PROBLEM TO WORK ON:
Write out nothing except the lines running from the one containing "f.words = [0, 64]" to the last line of the data, exactly as they stand.

(Stored data)
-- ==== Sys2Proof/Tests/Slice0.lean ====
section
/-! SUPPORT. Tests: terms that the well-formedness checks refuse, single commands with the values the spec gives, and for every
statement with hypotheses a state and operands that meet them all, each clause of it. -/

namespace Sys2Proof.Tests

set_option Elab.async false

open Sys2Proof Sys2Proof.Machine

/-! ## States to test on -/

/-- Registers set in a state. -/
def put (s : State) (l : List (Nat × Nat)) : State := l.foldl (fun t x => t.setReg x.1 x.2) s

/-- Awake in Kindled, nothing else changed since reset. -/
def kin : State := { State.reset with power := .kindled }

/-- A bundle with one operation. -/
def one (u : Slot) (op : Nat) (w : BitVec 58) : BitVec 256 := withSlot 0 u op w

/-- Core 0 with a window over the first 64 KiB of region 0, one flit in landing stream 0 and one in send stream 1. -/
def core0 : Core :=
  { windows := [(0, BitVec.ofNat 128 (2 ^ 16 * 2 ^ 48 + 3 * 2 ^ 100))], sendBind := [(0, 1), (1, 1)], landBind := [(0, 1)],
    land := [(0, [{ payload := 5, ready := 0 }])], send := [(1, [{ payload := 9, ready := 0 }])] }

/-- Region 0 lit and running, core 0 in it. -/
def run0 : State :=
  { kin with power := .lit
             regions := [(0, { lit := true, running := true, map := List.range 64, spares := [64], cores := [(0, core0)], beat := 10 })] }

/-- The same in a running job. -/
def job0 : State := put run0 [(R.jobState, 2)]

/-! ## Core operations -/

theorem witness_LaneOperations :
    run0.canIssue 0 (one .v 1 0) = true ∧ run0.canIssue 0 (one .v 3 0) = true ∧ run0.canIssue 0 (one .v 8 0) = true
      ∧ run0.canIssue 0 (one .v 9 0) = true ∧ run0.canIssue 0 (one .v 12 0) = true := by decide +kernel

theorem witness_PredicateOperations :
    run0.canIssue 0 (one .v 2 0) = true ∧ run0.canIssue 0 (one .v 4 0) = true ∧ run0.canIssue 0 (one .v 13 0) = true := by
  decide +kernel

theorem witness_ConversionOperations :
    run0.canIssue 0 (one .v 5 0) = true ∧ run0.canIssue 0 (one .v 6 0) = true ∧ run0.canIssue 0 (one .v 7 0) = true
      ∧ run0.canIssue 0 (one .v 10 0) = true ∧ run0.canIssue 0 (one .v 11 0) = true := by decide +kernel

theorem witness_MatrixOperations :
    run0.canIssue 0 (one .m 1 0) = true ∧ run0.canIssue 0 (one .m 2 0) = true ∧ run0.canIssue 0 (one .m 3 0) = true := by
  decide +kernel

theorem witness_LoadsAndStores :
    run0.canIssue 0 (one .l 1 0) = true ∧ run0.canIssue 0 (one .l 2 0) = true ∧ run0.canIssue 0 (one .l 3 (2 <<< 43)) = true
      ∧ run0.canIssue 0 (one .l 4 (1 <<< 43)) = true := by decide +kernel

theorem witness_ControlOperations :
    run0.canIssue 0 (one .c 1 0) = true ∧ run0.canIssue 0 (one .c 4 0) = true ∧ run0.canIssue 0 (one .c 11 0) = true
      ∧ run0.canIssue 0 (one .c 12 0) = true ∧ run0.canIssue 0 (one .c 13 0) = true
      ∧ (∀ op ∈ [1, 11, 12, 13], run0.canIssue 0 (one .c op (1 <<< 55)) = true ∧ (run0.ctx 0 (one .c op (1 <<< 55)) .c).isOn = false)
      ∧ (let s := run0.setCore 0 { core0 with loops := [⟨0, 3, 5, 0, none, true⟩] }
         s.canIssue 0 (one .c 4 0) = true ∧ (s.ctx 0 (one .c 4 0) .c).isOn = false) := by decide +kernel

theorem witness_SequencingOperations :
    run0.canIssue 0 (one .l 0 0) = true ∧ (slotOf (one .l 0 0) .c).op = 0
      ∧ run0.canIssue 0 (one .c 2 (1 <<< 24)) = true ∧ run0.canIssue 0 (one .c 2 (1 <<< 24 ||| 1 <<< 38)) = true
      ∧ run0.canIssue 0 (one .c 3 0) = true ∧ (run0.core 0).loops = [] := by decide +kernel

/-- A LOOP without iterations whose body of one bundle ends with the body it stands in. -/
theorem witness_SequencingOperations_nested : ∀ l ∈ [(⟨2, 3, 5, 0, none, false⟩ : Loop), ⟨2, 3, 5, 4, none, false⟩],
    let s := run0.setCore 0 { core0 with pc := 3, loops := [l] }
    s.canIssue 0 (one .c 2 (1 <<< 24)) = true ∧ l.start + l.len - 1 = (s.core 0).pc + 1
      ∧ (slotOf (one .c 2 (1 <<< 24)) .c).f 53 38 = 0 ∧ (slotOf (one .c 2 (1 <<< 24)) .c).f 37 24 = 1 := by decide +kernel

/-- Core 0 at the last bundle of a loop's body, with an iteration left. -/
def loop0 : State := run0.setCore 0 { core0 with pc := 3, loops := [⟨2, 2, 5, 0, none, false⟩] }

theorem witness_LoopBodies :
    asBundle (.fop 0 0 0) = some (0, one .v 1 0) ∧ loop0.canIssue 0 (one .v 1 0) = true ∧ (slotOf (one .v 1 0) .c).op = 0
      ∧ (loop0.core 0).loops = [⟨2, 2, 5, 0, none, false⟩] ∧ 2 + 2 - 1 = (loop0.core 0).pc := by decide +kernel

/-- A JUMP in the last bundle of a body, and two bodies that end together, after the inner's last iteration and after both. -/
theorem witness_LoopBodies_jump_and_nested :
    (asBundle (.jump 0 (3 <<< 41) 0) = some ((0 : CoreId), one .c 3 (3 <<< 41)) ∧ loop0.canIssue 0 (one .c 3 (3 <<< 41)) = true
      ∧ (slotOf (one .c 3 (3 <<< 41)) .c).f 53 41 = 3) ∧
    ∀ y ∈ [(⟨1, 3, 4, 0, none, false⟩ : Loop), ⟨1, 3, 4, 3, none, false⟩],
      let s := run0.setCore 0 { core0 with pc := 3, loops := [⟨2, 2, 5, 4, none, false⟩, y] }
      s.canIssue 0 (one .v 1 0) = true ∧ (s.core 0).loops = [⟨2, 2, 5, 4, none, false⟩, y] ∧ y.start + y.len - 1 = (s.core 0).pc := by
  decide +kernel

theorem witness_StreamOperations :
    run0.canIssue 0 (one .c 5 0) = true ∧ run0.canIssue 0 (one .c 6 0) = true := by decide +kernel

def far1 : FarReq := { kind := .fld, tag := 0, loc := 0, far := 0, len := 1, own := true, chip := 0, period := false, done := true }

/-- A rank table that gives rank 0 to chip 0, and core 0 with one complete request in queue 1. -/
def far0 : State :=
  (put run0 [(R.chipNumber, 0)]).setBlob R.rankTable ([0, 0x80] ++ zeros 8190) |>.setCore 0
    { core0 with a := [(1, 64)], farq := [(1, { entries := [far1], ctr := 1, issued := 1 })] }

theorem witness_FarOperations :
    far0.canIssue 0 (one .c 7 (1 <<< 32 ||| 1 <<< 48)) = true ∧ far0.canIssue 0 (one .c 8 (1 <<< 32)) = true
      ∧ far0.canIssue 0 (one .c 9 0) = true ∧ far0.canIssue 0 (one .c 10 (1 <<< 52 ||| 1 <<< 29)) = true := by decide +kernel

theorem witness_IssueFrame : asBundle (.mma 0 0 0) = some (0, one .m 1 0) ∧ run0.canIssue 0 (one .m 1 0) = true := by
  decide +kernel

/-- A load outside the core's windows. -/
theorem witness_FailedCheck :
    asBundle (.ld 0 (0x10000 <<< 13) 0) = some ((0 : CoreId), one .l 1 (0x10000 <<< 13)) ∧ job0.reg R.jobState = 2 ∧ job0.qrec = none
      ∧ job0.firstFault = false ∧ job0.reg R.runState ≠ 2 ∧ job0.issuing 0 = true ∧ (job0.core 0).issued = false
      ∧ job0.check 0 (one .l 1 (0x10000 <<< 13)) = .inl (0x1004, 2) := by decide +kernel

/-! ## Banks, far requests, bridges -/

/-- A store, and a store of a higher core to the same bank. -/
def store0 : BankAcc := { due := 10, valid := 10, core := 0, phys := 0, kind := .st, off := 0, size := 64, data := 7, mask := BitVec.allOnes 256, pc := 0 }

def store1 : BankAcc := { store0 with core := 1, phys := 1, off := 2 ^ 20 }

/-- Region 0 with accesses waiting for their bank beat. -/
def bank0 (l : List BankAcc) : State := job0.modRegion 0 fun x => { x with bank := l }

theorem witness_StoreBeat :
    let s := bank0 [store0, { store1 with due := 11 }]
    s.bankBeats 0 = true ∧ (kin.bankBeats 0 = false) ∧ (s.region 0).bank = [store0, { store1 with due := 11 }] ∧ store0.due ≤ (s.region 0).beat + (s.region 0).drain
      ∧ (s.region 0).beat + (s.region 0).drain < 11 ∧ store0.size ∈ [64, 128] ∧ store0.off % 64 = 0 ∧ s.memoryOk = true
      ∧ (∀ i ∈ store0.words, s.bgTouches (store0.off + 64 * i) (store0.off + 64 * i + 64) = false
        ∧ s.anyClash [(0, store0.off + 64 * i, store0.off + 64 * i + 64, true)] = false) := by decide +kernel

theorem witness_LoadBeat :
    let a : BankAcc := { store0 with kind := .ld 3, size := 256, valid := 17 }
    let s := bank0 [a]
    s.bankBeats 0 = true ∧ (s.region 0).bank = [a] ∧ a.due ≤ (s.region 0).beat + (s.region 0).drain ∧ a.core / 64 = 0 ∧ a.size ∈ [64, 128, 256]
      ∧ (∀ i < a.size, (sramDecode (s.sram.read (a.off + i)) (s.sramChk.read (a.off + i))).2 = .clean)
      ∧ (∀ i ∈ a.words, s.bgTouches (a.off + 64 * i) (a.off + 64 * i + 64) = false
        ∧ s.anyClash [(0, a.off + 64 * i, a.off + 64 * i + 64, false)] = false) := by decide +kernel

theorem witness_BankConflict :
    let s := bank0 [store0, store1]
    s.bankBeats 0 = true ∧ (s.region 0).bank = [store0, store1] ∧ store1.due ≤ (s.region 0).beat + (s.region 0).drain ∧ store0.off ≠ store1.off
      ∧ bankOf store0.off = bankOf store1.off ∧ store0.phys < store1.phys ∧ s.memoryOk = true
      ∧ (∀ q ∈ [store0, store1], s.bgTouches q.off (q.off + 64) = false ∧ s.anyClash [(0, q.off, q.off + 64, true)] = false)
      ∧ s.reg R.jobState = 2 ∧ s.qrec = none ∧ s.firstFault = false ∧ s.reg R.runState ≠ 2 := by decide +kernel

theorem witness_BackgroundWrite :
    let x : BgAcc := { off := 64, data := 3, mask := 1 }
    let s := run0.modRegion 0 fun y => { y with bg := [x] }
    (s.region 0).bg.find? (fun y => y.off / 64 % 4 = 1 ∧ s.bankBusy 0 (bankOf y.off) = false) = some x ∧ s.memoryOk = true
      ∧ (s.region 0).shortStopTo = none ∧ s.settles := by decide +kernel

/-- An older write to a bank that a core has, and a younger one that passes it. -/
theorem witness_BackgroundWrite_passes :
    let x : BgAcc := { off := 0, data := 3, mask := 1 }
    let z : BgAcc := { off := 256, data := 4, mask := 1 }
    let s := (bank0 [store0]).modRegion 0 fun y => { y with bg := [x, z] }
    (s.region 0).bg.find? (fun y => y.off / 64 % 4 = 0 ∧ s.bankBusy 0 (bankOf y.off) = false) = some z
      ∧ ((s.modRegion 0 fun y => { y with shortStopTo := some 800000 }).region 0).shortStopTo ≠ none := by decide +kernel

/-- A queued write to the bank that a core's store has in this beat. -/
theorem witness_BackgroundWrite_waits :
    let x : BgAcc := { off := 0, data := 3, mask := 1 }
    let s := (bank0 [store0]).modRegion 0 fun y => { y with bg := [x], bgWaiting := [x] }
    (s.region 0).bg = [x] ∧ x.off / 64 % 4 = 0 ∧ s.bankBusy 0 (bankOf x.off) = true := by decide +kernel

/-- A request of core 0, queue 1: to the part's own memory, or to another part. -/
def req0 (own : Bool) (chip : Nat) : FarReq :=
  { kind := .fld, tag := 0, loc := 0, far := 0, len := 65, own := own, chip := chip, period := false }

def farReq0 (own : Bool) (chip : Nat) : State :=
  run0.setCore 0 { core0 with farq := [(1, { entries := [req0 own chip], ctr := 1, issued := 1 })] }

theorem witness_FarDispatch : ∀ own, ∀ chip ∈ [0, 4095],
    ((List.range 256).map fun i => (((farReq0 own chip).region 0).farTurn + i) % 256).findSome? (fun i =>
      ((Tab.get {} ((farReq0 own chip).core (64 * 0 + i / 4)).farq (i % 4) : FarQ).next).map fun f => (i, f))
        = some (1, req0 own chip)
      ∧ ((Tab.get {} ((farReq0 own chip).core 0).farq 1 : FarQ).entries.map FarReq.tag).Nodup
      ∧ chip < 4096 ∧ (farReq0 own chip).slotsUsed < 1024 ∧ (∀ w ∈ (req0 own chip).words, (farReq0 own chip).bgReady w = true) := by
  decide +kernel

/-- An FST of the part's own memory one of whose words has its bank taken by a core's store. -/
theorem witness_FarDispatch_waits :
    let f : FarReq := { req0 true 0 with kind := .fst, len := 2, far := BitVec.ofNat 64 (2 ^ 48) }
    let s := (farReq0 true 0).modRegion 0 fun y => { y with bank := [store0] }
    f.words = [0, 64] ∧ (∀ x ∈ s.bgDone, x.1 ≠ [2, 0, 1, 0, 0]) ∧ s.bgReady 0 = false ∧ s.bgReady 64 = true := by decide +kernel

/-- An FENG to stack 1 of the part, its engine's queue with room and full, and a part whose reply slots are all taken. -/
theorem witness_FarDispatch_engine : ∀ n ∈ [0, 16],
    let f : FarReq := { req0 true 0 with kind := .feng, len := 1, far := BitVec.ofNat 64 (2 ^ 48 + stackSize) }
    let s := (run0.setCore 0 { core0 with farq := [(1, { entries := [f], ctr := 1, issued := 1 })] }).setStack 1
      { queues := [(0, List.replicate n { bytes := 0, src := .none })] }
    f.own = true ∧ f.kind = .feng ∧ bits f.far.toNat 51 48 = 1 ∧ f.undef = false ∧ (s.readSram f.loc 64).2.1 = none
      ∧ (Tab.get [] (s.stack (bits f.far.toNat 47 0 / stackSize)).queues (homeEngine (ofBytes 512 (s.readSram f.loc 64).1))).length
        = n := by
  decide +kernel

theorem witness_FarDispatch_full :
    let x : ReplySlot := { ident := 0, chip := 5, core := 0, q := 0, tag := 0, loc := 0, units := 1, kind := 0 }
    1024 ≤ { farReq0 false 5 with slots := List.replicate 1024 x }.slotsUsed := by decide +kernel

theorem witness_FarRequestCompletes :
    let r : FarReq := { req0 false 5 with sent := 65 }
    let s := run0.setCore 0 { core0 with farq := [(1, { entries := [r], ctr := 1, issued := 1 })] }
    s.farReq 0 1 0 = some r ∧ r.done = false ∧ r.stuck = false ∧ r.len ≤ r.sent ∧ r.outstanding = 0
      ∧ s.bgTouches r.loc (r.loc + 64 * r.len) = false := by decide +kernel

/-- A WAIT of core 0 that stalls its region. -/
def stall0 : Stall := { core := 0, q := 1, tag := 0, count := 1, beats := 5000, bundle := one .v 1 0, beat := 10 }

RESULT:
    f.words = [0, 64] ∧ (∀ x ∈ s.bgDone, x.1 ≠ [2, 0, 1, 0, 0]) ∧ s.bgReady 0 = false ∧ s.bgReady 64 = true := by decide +kernel

/-- An FENG to stack 1 of the part, its engine's queue with room and full, and a part whose reply slots are all taken. -/
theorem witness_FarDispatch_engine : ∀ n ∈ [0, 16],
    let f : FarReq := { req0 true 0 with kind := .feng, len := 1, far := BitVec.ofNat 64 (2 ^ 48 + stackSize) }
    let s := (run0.setCore 0 { core0 with farq := [(1, { entries := [f], ctr := 1, issued := 1 })] }).setStack 1
      { queues := [(0, List.replicate n { bytes := 0, src := .none })] }
    f.own = true ∧ f.kind = .feng ∧ bits f.far.toNat 51 48 = 1 ∧ f.undef = false ∧ (s.readSram f.loc 64).2.1 = none
      ∧ (Tab.get [] (s.stack (bits f.far.toNat 47 0 / stackSize)).queues (homeEngine (ofBytes 512 (s.readSram f.loc 64).1))).length
        = n := by
  decide +kernel

theorem witness_FarDispatch_full :
    let x : ReplySlot := { ident := 0, chip := 5, core := 0, q := 0, tag := 0, loc := 0, units := 1, kind := 0 }
    1024 ≤ { farReq0 false 5 with slots := List.replicate 1024 x }.slotsUsed := by decide +kernel

theorem witness_FarRequestCompletes :
    let r : FarReq := { req0 false 5 with sent := 65 }
    let s := run0.setCore 0 { core0 with farq := [(1, { entries := [r], ctr := 1, issued := 1 })] }
    s.farReq 0 1 0 = some r ∧ r.done = false ∧ r.stuck = false ∧ r.len ≤ r.sent ∧ r.outstanding = 0
      ∧ s.bgTouches r.loc (r.loc + 64 * r.len) = false := by decide +kernel

/-- A WAIT of core 0 that stalls its region. -/
def stall0 : Stall := { core := 0, q := 1, tag := 0, count := 1, beats := 5000, bundle := one .v 1 0, beat := 10 }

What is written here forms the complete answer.